(Records from a data collection)

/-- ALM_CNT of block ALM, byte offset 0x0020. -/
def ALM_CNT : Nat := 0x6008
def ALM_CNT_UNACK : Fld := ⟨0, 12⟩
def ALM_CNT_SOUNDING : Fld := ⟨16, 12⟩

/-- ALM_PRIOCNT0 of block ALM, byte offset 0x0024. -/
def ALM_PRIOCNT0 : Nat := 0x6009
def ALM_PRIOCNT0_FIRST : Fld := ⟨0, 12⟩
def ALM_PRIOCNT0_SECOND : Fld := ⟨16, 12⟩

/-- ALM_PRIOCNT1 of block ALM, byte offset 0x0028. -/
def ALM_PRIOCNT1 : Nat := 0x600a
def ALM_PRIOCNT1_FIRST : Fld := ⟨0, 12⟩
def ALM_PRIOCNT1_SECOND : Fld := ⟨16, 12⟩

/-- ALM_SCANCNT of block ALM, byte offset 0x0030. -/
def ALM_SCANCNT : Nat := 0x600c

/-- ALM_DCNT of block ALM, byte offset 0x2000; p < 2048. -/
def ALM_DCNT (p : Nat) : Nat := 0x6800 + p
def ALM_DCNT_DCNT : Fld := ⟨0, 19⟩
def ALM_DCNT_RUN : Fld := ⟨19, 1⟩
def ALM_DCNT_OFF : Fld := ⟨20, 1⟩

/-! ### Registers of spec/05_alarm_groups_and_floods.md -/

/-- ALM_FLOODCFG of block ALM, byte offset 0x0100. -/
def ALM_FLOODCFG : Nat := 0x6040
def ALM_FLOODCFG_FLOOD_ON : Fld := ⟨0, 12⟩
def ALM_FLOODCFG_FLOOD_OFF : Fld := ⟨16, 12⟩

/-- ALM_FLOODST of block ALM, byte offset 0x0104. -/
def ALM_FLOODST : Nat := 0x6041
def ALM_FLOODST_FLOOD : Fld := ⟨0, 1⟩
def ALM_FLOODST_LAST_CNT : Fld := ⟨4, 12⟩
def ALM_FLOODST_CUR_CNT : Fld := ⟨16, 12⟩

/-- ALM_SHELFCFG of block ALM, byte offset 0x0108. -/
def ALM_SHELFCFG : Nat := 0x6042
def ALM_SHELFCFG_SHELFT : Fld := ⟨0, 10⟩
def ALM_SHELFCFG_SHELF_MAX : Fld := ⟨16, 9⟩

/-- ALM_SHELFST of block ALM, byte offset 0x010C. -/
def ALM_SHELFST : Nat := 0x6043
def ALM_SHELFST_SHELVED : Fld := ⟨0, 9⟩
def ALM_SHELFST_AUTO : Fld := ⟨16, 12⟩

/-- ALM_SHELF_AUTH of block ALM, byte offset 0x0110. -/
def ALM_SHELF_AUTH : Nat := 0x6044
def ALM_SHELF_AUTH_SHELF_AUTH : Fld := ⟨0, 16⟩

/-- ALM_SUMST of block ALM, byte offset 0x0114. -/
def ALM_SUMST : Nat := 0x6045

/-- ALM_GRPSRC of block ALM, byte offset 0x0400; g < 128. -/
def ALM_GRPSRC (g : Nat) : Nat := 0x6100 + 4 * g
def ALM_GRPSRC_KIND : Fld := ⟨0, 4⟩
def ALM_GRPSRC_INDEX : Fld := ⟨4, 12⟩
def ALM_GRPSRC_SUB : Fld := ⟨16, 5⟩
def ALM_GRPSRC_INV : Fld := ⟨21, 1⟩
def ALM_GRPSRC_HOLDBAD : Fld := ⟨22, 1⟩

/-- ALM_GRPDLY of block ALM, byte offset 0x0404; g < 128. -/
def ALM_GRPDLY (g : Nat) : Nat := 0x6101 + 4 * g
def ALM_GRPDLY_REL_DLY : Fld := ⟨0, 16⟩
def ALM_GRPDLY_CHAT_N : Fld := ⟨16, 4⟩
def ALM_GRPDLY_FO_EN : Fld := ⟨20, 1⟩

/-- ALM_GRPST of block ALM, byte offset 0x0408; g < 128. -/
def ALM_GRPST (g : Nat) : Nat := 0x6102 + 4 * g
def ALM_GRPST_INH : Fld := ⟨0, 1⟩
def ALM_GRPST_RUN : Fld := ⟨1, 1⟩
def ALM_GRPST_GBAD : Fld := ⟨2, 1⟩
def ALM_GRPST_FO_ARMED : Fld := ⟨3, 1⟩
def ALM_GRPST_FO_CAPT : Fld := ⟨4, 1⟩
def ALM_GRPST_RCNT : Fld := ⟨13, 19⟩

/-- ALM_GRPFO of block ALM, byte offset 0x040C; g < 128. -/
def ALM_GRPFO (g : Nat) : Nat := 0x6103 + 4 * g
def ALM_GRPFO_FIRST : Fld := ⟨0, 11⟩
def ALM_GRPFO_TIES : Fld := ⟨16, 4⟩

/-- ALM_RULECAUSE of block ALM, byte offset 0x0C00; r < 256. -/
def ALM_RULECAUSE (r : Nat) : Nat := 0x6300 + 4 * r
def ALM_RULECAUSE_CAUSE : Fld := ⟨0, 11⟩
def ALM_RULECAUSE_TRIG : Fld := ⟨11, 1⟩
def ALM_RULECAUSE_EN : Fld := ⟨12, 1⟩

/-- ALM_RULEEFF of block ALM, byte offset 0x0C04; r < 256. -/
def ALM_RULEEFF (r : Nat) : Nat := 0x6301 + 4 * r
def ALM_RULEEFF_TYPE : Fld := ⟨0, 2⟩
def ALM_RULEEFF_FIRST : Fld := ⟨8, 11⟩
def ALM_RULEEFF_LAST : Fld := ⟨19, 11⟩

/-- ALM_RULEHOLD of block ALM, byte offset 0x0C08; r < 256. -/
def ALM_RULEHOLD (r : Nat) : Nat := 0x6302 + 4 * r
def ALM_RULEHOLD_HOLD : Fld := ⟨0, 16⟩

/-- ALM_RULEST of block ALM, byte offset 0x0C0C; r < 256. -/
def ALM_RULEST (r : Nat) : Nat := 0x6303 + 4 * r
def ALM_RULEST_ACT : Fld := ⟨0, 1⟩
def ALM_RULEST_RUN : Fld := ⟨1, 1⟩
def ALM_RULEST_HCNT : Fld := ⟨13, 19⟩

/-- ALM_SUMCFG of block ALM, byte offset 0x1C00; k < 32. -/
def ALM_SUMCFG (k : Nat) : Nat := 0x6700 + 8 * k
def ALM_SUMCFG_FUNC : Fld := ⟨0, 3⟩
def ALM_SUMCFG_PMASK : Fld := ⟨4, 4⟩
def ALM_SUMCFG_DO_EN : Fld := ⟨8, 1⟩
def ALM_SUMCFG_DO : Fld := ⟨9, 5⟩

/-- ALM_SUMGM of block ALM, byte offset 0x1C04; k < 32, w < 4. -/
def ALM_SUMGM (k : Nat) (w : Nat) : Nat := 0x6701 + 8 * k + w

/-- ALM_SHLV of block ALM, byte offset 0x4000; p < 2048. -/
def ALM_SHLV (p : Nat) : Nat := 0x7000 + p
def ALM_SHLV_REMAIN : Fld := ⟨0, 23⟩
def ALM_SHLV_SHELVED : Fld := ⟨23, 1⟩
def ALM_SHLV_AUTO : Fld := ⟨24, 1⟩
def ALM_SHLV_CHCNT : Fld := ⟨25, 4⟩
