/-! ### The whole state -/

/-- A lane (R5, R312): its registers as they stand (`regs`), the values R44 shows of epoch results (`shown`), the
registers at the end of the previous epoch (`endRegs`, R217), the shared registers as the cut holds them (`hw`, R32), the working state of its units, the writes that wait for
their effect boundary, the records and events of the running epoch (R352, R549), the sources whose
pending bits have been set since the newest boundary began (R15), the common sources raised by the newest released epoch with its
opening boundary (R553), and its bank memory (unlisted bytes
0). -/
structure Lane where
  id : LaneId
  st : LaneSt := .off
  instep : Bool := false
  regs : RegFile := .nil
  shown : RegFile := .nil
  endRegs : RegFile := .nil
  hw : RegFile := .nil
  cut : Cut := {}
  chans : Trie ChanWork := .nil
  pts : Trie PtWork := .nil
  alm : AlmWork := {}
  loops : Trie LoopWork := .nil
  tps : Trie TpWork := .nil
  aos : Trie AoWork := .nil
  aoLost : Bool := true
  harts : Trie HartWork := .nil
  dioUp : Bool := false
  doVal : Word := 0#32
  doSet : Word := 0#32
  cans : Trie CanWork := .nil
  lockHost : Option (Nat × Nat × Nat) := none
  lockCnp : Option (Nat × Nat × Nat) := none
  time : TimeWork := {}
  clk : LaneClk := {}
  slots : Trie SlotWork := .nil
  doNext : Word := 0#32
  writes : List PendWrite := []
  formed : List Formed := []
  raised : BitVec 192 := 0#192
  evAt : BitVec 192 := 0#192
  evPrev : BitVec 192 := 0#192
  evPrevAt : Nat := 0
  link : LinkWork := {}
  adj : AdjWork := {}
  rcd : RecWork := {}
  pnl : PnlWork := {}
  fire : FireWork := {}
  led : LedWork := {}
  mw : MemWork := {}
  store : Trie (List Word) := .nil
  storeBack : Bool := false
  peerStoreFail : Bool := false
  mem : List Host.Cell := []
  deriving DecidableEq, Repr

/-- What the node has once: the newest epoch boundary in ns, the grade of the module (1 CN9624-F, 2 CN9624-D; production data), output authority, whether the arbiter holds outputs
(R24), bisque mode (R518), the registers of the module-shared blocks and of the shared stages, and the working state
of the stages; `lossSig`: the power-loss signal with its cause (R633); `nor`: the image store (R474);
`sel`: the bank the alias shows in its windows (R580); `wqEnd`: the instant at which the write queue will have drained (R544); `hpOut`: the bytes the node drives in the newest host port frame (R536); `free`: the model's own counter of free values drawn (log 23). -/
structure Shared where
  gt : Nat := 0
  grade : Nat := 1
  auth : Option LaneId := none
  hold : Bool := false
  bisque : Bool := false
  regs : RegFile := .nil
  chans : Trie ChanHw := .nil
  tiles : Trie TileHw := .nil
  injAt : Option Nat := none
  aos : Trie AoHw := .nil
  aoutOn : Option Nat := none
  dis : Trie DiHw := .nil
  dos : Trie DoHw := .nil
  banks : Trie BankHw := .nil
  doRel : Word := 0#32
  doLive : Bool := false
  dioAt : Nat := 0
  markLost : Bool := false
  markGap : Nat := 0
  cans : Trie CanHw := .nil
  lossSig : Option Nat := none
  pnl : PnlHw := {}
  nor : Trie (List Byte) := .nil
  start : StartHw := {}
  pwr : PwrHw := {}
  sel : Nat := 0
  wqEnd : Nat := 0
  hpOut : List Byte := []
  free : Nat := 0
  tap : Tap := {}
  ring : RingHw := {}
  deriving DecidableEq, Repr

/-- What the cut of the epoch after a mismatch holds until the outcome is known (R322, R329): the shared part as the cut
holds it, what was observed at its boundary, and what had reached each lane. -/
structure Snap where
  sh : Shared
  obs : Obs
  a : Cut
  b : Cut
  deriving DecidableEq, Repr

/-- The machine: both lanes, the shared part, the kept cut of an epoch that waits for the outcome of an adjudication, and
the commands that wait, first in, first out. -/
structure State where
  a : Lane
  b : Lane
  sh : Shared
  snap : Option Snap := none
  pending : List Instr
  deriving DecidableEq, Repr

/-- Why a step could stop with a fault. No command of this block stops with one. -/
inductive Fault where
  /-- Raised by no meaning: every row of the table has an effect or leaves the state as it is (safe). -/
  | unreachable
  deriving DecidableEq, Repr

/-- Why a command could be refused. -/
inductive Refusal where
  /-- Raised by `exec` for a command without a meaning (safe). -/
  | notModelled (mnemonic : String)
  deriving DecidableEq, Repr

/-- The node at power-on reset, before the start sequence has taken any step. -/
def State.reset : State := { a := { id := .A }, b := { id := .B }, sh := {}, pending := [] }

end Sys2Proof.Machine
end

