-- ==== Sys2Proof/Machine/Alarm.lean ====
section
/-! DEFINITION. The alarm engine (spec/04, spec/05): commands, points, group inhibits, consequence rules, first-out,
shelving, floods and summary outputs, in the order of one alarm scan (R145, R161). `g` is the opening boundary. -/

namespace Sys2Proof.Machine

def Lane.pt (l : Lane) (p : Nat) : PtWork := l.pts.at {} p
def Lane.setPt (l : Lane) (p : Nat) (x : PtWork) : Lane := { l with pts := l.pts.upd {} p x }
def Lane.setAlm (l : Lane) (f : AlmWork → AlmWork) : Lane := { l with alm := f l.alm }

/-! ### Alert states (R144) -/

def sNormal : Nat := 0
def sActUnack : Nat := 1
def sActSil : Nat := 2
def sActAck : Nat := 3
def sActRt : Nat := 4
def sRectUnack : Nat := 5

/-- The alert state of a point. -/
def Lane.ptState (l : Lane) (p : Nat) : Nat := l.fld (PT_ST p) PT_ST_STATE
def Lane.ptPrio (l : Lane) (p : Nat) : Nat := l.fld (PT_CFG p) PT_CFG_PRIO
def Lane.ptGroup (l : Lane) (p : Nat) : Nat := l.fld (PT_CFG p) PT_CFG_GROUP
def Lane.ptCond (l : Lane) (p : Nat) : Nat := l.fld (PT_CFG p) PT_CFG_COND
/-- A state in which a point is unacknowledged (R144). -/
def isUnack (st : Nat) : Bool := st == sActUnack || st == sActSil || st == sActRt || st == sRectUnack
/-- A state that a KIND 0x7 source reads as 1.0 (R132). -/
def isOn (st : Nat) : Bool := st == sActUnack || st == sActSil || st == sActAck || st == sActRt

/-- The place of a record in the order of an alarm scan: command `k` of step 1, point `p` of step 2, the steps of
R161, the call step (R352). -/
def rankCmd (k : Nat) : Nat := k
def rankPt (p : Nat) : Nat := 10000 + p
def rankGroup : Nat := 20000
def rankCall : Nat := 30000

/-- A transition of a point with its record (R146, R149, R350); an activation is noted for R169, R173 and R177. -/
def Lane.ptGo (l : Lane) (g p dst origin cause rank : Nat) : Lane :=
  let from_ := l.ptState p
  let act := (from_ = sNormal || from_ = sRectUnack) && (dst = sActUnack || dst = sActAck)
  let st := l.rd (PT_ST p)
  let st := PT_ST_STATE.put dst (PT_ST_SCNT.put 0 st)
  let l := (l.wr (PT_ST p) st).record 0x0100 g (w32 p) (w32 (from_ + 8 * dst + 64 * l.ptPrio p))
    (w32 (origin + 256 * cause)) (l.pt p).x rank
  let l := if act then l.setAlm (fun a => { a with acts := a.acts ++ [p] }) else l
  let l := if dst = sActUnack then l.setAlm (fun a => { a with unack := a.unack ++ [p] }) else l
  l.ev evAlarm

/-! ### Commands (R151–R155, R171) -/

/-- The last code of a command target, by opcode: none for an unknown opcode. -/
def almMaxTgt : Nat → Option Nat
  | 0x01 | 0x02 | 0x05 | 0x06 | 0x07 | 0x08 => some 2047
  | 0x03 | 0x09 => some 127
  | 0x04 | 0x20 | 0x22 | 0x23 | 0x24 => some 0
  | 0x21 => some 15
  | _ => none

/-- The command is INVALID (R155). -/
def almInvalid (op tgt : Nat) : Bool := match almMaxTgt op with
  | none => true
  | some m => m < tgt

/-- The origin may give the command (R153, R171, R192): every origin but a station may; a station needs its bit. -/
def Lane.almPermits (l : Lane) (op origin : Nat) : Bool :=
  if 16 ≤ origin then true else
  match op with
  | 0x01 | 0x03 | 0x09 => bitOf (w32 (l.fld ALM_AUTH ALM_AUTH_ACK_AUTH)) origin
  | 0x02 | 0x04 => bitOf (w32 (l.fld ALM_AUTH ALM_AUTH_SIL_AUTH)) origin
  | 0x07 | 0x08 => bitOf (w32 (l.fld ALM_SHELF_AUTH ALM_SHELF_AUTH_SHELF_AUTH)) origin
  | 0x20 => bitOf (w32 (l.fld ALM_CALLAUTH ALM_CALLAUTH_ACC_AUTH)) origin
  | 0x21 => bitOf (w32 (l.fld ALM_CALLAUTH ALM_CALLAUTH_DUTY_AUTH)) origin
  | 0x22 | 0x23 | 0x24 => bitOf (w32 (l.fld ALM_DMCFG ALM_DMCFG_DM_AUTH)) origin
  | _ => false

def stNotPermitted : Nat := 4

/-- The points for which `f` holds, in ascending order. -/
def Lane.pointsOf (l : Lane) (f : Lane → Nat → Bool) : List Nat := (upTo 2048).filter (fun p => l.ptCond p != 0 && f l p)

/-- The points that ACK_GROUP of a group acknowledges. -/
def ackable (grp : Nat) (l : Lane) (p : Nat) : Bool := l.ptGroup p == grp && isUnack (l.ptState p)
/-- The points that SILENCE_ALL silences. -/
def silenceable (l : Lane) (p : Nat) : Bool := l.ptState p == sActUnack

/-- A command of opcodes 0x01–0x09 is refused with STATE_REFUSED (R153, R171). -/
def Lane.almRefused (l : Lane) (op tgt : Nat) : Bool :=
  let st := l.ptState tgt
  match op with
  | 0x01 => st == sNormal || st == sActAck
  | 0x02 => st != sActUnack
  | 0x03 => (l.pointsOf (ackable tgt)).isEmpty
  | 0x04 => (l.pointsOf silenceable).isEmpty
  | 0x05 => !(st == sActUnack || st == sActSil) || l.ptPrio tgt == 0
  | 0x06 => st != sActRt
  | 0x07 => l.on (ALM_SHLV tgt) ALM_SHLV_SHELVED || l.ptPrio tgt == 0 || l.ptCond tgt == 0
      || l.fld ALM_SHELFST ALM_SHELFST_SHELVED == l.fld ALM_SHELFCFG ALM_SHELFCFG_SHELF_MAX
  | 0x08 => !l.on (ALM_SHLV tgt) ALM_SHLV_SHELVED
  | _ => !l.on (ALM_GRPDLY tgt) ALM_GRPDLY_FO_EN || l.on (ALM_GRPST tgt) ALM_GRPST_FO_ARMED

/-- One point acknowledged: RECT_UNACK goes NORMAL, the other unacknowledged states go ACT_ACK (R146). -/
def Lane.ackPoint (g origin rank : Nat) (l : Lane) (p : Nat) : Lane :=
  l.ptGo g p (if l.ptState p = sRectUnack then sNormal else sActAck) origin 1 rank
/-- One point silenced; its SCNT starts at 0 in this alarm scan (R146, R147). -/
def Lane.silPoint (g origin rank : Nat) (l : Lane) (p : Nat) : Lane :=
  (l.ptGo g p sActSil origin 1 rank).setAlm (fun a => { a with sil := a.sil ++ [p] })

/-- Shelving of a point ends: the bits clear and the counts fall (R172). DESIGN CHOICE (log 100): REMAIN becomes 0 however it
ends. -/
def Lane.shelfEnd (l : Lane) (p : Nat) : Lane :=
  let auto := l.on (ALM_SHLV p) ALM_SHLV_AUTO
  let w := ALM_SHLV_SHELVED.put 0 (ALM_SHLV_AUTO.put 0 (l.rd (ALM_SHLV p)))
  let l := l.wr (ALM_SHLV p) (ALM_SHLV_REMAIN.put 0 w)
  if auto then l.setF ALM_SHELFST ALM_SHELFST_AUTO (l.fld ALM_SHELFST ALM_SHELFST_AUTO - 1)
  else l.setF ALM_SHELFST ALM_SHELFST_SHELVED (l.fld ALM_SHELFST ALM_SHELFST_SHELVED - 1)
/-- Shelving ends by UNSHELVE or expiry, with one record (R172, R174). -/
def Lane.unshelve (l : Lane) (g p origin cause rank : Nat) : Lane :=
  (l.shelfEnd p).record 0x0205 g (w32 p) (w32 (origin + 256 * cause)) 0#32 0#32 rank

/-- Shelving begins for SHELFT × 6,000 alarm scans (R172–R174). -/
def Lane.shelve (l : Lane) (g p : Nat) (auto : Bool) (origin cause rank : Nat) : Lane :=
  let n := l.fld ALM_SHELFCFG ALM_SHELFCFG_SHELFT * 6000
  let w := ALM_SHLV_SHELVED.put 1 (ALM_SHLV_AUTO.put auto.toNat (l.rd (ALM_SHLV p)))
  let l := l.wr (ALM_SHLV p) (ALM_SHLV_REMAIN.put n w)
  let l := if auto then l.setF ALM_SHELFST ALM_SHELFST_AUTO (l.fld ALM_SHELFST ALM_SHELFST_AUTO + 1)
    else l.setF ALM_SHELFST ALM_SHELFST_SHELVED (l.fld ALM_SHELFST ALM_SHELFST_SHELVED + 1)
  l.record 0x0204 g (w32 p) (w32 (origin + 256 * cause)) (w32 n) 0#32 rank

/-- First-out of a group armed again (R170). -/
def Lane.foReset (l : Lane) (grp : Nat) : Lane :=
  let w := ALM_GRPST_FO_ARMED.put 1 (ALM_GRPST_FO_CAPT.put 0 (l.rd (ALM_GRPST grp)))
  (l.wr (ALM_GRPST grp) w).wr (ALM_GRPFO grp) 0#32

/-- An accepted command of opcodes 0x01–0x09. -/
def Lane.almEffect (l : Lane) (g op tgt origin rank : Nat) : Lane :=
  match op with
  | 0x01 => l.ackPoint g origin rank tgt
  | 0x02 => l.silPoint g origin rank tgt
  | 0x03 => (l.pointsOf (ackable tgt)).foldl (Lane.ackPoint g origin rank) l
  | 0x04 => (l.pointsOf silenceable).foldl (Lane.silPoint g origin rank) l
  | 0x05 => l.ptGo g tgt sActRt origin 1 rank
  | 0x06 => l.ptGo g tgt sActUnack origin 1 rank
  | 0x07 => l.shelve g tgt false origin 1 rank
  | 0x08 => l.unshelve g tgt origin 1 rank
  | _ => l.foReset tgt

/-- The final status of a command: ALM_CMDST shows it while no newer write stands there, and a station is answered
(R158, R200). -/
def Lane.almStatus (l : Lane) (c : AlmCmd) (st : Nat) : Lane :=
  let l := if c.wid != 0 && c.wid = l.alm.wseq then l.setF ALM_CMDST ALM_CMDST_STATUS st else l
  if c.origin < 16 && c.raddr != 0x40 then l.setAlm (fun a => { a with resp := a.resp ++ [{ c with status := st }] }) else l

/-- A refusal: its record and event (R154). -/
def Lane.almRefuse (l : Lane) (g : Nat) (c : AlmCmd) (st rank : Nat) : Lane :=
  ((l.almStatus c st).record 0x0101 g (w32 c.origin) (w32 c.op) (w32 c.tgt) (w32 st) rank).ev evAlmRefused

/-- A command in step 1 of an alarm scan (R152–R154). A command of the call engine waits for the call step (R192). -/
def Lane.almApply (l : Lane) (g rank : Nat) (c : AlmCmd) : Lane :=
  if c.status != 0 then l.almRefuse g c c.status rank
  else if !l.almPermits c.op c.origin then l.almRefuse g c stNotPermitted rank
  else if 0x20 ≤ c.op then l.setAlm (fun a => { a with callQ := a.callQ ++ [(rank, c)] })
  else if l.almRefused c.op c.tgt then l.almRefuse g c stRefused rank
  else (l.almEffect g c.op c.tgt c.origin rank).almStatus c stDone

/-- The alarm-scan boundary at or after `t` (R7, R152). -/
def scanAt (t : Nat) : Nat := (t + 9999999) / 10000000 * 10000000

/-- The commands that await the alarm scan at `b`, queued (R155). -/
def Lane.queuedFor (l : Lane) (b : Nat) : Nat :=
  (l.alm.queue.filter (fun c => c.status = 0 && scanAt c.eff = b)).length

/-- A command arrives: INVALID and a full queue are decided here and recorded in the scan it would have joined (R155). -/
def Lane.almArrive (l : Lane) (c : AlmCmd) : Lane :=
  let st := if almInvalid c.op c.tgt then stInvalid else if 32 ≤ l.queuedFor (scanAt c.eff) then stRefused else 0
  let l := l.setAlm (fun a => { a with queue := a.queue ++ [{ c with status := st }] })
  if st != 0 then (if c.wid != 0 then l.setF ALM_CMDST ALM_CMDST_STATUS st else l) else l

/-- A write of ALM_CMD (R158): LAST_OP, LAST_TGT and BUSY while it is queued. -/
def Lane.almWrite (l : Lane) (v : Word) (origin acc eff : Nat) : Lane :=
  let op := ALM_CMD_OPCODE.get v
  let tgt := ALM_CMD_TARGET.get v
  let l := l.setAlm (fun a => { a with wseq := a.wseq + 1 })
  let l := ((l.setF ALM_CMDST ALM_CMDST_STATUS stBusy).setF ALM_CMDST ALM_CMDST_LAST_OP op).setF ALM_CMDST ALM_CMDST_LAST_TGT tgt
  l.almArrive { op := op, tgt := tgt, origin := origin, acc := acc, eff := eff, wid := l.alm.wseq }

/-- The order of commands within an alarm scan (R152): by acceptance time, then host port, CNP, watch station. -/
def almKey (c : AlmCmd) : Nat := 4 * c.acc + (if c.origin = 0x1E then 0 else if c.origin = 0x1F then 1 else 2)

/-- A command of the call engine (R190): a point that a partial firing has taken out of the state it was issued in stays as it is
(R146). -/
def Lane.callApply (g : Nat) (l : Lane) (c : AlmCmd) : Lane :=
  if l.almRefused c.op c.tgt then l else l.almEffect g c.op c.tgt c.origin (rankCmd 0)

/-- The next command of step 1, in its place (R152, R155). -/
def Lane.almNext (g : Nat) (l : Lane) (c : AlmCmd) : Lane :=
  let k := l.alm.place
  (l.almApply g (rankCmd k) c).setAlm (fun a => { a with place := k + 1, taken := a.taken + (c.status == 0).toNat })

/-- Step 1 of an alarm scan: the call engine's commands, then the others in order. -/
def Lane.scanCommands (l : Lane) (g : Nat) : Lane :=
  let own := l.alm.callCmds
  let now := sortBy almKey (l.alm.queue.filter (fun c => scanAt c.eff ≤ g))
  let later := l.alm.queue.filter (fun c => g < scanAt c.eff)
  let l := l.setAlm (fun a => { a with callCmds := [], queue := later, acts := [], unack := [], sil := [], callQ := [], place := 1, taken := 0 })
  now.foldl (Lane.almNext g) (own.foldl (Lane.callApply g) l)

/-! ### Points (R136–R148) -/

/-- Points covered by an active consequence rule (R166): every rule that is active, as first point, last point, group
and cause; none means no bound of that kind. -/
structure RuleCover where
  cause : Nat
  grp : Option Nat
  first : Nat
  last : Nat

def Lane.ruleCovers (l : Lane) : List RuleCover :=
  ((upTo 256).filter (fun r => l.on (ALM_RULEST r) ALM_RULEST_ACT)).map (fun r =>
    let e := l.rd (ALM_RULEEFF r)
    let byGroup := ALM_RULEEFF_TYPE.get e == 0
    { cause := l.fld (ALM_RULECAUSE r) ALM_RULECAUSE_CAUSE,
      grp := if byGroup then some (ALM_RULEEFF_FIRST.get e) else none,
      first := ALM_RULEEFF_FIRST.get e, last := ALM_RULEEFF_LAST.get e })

» TASK OBJECTIVE: Set down exactly the lines that begin the records and continue through the line bearing "def ALM_PRIOCNT0_SECOND : Fld := ⟨16, 12⟩"; include both ends.

» COMPLETED TASK:
/-- ALM_CNT of block ALM, byte offset 0x0020. -/
def ALM_CNT : Nat := 0x6008
def ALM_CNT_UNACK : Fld := ⟨0, 12⟩
def ALM_CNT_SOUNDING : Fld := ⟨16, 12⟩

/-- ALM_PRIOCNT0 of block ALM, byte offset 0x0024. -/
def ALM_PRIOCNT0 : Nat := 0x6009
def ALM_PRIOCNT0_FIRST : Fld := ⟨0, 12⟩
def ALM_PRIOCNT0_SECOND : Fld := ⟨16, 12⟩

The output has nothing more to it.